EXERCISE OBJECTIVE: A single figure is required: the number of lines in the listing below containing the word "value".
•••••
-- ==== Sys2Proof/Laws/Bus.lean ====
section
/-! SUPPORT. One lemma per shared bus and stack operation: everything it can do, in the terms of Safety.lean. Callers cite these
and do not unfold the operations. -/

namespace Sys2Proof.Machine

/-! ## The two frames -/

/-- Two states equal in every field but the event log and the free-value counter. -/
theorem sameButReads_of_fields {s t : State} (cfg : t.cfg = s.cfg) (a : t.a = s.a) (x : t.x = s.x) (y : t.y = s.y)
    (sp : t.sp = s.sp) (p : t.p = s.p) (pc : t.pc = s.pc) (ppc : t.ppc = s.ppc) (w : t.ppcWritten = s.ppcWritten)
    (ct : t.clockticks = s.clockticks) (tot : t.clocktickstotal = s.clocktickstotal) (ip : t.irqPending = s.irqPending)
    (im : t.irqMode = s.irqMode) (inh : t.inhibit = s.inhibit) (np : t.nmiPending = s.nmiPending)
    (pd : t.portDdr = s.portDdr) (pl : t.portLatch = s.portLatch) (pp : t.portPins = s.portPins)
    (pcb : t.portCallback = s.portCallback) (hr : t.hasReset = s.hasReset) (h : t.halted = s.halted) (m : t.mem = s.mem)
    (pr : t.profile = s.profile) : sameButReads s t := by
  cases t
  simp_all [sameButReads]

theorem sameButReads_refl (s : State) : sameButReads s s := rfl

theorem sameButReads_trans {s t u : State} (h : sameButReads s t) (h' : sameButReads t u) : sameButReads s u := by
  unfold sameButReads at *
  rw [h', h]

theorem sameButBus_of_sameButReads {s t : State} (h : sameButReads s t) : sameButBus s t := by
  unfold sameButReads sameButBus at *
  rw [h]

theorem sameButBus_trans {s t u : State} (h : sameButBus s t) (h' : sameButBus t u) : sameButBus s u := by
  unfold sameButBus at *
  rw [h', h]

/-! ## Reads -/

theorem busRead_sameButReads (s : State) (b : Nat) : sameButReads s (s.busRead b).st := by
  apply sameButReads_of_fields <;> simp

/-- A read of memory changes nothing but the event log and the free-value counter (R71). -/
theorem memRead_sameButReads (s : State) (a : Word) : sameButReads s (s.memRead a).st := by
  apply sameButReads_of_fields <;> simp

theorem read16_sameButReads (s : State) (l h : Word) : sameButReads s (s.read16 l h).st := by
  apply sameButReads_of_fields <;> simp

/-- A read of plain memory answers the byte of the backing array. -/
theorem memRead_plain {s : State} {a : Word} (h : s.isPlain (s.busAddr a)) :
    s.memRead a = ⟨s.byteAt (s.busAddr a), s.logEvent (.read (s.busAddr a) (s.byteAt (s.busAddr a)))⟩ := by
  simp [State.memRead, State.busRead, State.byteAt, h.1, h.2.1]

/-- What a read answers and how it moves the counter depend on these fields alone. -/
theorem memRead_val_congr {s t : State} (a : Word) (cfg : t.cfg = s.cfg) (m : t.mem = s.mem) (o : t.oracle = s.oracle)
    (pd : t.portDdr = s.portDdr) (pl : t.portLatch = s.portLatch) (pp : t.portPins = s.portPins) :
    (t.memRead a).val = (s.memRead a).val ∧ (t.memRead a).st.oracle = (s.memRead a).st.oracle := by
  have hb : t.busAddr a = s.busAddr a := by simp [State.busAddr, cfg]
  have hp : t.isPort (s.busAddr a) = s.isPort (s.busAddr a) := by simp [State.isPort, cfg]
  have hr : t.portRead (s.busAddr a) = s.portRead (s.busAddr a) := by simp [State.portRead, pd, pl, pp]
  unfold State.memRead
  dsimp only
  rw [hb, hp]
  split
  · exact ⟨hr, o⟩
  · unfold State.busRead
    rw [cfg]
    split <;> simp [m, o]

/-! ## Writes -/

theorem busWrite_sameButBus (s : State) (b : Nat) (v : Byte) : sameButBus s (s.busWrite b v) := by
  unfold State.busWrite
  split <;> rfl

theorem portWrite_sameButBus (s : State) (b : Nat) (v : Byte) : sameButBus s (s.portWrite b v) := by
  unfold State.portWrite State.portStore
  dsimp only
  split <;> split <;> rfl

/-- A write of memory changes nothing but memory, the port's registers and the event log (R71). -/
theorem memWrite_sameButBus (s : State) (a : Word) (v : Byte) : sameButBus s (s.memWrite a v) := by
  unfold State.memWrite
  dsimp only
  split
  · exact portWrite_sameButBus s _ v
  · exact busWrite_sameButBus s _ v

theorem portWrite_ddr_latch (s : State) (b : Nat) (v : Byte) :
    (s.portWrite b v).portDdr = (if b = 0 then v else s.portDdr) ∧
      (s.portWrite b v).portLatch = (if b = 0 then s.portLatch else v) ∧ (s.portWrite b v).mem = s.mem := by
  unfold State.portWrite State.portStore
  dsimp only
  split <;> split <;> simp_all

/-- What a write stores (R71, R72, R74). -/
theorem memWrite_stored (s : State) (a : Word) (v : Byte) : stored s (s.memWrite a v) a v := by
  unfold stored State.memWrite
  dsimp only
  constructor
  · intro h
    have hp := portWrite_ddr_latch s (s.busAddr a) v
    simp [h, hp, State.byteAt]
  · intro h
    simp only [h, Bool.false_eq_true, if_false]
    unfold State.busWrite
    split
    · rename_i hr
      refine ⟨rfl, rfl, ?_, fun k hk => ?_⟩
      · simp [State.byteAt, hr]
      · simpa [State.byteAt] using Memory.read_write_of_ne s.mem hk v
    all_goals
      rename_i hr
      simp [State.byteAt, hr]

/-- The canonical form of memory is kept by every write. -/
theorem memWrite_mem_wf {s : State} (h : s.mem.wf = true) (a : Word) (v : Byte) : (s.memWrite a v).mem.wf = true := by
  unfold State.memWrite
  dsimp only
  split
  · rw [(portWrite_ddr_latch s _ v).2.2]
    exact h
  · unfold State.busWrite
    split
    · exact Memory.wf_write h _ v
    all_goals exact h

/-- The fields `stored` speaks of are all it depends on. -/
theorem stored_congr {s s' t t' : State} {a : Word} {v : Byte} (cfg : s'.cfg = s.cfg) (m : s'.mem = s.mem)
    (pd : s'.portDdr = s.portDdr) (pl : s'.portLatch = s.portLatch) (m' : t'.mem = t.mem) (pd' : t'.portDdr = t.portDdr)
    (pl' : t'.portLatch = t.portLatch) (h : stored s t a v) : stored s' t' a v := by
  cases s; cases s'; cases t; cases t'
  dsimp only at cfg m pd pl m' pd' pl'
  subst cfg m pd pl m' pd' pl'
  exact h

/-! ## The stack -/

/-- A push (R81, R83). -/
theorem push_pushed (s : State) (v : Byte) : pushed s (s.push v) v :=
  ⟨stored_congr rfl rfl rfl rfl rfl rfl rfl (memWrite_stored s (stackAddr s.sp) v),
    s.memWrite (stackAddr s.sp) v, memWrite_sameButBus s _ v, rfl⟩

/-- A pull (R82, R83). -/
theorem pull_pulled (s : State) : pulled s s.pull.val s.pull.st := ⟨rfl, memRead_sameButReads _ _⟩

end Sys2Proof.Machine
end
•••••
COMPLETED EXERCISE: 2